Comparison with VPI-0.1.0

VPI-0.2.0 brings several performance improvements in most of its algorithms across all backends with respect to previous VPI-0.1.0.

The charts below shows the performance increase per backend, per device. The benchmarking procedure used is described here.

Algorithm Parameters

Here is a list of the parameters used while benchmarking all above algorithms. This helps puts the values above into context.

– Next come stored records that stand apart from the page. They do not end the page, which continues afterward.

/-- 42_alu.md rules R147 and R149: the difference modulo 256 in V[X], then the no-borrow flag in VF (the order of the
two writes is the spec's decision D7). -/
def Obligations.SubtractsSetNoBorrow : Prop :=
  ∀ (x y : Reg) (s : State),
    (∃ t, exec (.subVY x y) s = .next t ∧ t = { s with pc := s.pc + 2, v := t.v }
        ∧ ∀ r, ((getV t r).toNat : Int) =
            if r = 15 then (if (getV s y).toNat ≤ (getV s x).toNat then 1 else 0)
            else if r = x then (((getV s x).toNat : Int) - (getV s y).toNat) % 256 else (getV s r).toNat)
      ∧ (∃ t, exec (.subnVY x y) s = .next t ∧ t = { s with pc := s.pc + 2, v := t.v }
          ∧ ∀ r, ((getV t r).toNat : Int) =
              if r = 15 then (if (getV s x).toNat ≤ (getV s y).toNat then 1 else 0)
              else if r = x then (((getV s y).toNat : Int) - (getV s x).toNat) % 256 else (getV s r).toNat)

/-- 42_alu.md rules R148 and R150: the shift by one of V[Y] in legacy mode and of V[X] in modern mode; VF is the bit
shifted out (the order of the two writes is the spec's decision D7). -/
def Obligations.ShiftsTakeTheirSourceByMode : Prop :=
  ∀ (x y : Reg) (s : State) (src : Nat),
    src = (if s.mode = .legacy then (getV s y).toNat else (getV s x).toNat) →
    (∃ t, exec (.shrVY x y) s = .next t ∧ t = { s with pc := s.pc + 2, v := t.v }
        ∧ ∀ r, (getV t r).toNat = if r = 15 then src % 2 else if r = x then src / 2 else (getV s r).toNat)
      ∧ (∃ t, exec (.shlVY x y) s = .next t ∧ t = { s with pc := s.pc + 2, v := t.v }
          ∧ ∀ r, (getV t r).toNat = if r = 15 then src / 128 else if r = x then src * 2 % 256 else (getV s r).toNat)

/-! ### Index register and memory -/

/-- 43_index_memory.md rules R160 to R162: ANNN, FX1E and FX29 set I and nothing else. -/
def Obligations.IndexWritesOnlyI : Prop :=
  ∀ (nnn : BitVec 12) (x : Reg) (s : State),
    (∃ t, exec (.ldI nnn) s = .next t ∧ t = { s with pc := s.pc + 2, index := t.index } ∧ t.index.toNat = nnn.toNat)
      ∧ (∃ t, exec (.addIVX x) s = .next t ∧ t = { s with pc := s.pc + 2, index := t.index }
          ∧ t.index.toNat = (s.index.toNat + (getV s x).toNat) % 65536)
      ∧ (∃ t, exec (.ldFVX x) s = .next t ∧ t = { s with pc := s.pc + 2, index := t.index }
          ∧ t.index.toNat = (getV s x).toNat * 5)

/-- 43_index_memory.md rule R163: FX33 stores the three decimal digits; if one of the three addresses is out of range
it faults and stores nothing (the fault is the spec's decision D3). -/
def Obligations.StoresDecimalDigits : Prop :=
  ∀ (x : Reg) (s : State),
    (baseAddress s + 2 < 0x1000 →
        ∃ t, exec (.ldBVX x) s = .next t ∧ t = { s with pc := s.pc + 2, mem := t.mem }
          ∧ (t.mem.read (baseAddress s)).toNat = (getV s x).toNat / 100
          ∧ (t.mem.read (baseAddress s + 1)).toNat = (getV s x).toNat / 10 % 10
          ∧ (t.mem.read (baseAddress s + 2)).toNat = (getV s x).toNat % 10
          ∧ ∀ a, a < baseAddress s ∨ baseAddress s + 2 < a → t.mem.read a = s.mem.read a)
      ∧ (0x1000 ≤ baseAddress s + 2 →
          exec (.ldBVX x) s = .next { s with
            fault := some { cause := .memoryBounds (max (baseAddress s) 0x1000), addr := s.pc,
                            opcode := some (encode (.ldBVX x)) } })

/-- 43_index_memory.md rule R164: FX55 stores V0 to VX from I on; in legacy mode I then points past the last byte; if
an address is out of range it faults and stores nothing (the fault is the spec's decision D3). -/
def Obligations.StoresRegisters : Prop :=
  ∀ (x : Reg) (s : State),
    (baseAddress s + x.val < 0x1000 →
        ∃ t, exec (.storeVX x) s = .next t ∧ t = { s with pc := s.pc + 2, mem := t.mem, index := t.index }
          ∧ (∀ r : Reg, r.val ≤ x.val → t.mem.read (baseAddress s + r.val) = getV s r)
          ∧ (∀ a, a < baseAddress s ∨ baseAddress s + x.val < a → t.mem.read a = s.mem.read a)
          ∧ t.index.toNat = if s.mode = .legacy then s.index.toNat + x.val + 1 else s.index.toNat)
      ∧ (0x1000 ≤ baseAddress s + x.val →
          exec (.storeVX x) s = .next { s with
            fault := some { cause := .memoryBounds (max (baseAddress s) 0x1000), addr := s.pc,
                            opcode := some (encode (.storeVX x)) } })

/-- 43_index_memory.md rule R165: FX65 loads V0 to VX from I on; in legacy mode I then points past the last byte; if an
address is out of range it faults and loads nothing (the fault is the spec's decision D3). -/
def Obligations.LoadsRegisters : Prop :=
  ∀ (x : Reg) (s : State),
    (baseAddress s + x.val < 0x1000 →
        ∃ t, exec (.loadVX x) s = .next t ∧ t = { s with pc := s.pc + 2, v := t.v, index := t.index }
          ∧ (∀ r : Reg, getV t r = if r.val ≤ x.val then s.mem.read (baseAddress s + r.val) else getV s r)
          ∧ t.index.toNat = if s.mode = .legacy then s.index.toNat + x.val + 1 else s.index.toNat)
      ∧ (0x1000 ≤ baseAddress s + x.val →
          exec (.loadVX x) s = .next { s with
            fault := some { cause := .memoryBounds (max (baseAddress s) 0x1000), addr := s.pc,
                            opcode := some (encode (.loadVX x)) } })

/-- A store by FX55 is seen by a later fetch, V[r] as the high byte of the opcode (20_memory.md rules R66, R74). That a
store is seen by the fetch is the spec's decision D10, and R66's sentence on the high byte is the spec's own
inference. -/
def Obligations.StoreIsSeenByTheFetch : Prop :=
  ∀ (x : Reg) (s : State) (r q : Reg), q.val = r.val + 1 → q.val ≤ x.val → baseAddress s + x.val < 0x1000 →
    ∃ t, exec (.storeVX x) s = .next t
      ∧ fetch { t with pc := BitVec.ofNat 16 (baseAddress s + r.val) } = .ok (wordOfBytes (getV s r) (getV s q))

/-- Two canonical memories with the same bytes are the same data: equal memories are equal lists (model's form of
10_state.md rule R36). -/
def Obligations.CanonicalMemoryIsUnique : Prop :=
  ∀ m n : Memory, m.wf → n.wf → (∀ a, m.read a = n.read a) → m = n

/-! ### Display -/

/-- 44_display.md rule R176: CLS turns every pixel off and marks redraw pending. -/
def Obligations.ClearTurnsEveryPixelOff : Prop :=
  ∀ s : State, ∃ t, exec .cls s = .next t ∧ t = { s with pc := s.pc + 2, disp := t.disp, redraw := true }
    ∧ ∀ y x, y < 32 → x < 64 → pixel t.disp y x = false

/-- 44_display.md rule R177: DXYN inverts exactly the pixels that receive a sprite bit of 1, clipped at the right and
bottom edges, from the origin sampled before VF changes; VF is the collision flag; redraw is set; a drawn row out of
memory is a fault that commits nothing (the fault, the unread clipped rows and the order of VF are the spec's decisions
D3, D8). -/
def Obligations.DrawXorsTheClippedSprite : Prop :=
  ∀ (x y : Reg) (n : BitVec 4) (s : State) (x0 y0 rows : Nat),
    x0 = (getV s x).toNat % 64 → y0 = (getV s y).toNat % 32 → rows = min n.toNat (32 - y0) →
      (rows = 0 ∨ baseAddress s + rows ≤ 0x1000 →
          ∃ t, exec (.drw x y n) s = .next t
            ∧ t = { s with pc := s.pc + 2, v := t.v, disp := t.disp, redraw := true }
            ∧ (∀ py px, py < 32 → px < 64 → pixel t.disp py px =
                (pixel s.disp py px ^^ spriteBit s.mem (baseAddress s) y0 x0 rows py px))
            ∧ (∀ r : Reg, r ≠ 15 → getV t r = getV s r)
            ∧ ((∃ py px, py < 32 ∧ px < 64 ∧ spriteBit s.mem (baseAddress s) y0 x0 rows py px = true
                  ∧ pixel s.disp py px = true) → getV t 15 = 1)
            ∧ ((∀ py px, py < 32 → px < 64 → spriteBit s.mem (baseAddress s) y0 x0 rows py px = true →
                  pixel s.disp py px = false) → getV t 15 = 0))
        ∧ (0 < rows → 0x1000 < baseAddress s + rows →
            exec (.drw x y n) s = .next { s with
              fault := some { cause := .memoryBounds (max (baseAddress s) 0x1000), addr := s.pc,
                              opcode := some (encode (.drw x y n)) } })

Gaussian Pyramid Generator
- CPU/CUDA: 8-bit 1920x1080 input, 4 levels, 0.5x scale (each level is 4x smaller than previous)
- PVA: 16-bit 3264x2448, 5 levels, 0.5x scale
Gaussian Image Filter
- CPU/CUDA: 8-bit 1920x1080 input, 3x3 kernel support size
- PVA: 8-bit 3264x2448 input, 3x3 kernel support size.
Image Convolver
- CPU/CUDA: 8-bit 1920x1080 input, 5x5 kernel support size.
- PVA: 8-bit 3264x2448 input, 5x5 kernel support size.
Box Image Filter
- CPU/CUDA: 8-bit 1920x1080 input, 3x3 kernel support, clamp boundary condition.
- PVA: 8-bit 3264x2448 input, 3x3 kernel support, zero boundary condition.
Image Resampler
- CPU/CUDA: 8-bit 480x270 upscale to 1920x1080 with linear interpolation
Stereo Disparity Estimator
- CPU/CUDA/PVA 16-bit 480x270 input.
Bilateral Image Filter
- CPU/CUDA: 8-bit 3264x2448 input, 5x5 spatial kernel support size.
Separable Image Convolver
- CPU/CUDA: 16-bit 1920x1080 input, 5x5 kernel support size.
- PVA: 16-bit 3264x2448 input, 5x5 kernel support size.
Harris Keypoint Detector
- CPU/CUDA: 16-bit 1920x1080 input, 3x3 gradient kernel size, 3x3 block size.